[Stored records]
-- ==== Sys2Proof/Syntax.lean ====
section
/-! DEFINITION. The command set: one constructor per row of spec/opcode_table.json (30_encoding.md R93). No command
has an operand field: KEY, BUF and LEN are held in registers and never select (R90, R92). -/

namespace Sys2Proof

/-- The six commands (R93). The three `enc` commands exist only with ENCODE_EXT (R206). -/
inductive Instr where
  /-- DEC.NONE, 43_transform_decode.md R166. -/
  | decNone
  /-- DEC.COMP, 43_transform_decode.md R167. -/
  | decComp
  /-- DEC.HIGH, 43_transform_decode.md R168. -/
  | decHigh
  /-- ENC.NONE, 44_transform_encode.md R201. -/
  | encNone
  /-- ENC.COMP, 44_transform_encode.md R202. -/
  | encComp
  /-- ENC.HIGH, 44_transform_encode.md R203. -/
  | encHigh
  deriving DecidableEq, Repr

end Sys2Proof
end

What the task requires: The required output is every line from the one with "has an operand" to the final line of the entries, repeated exactly and with nothing else.

Answer box:
has an operand field: KEY, BUF and LEN are held in registers and never select (R90, R92). -/

namespace Sys2Proof

/-- The six commands (R93). The three `enc` commands exist only with ENCODE_EXT (R206). -/
inductive Instr where
  /-- DEC.NONE, 43_transform_decode.md R166. -/
  | decNone
  /-- DEC.COMP, 43_transform_decode.md R167. -/
  | decComp
  /-- DEC.HIGH, 43_transform_decode.md R168. -/
  | decHigh
  /-- ENC.NONE, 44_transform_encode.md R201. -/
  | encNone
  /-- ENC.COMP, 44_transform_encode.md R202. -/
  | encComp
  /-- ENC.HIGH, 44_transform_encode.md R203. -/
  | encHigh
  deriving DecidableEq, Repr

end Sys2Proof
end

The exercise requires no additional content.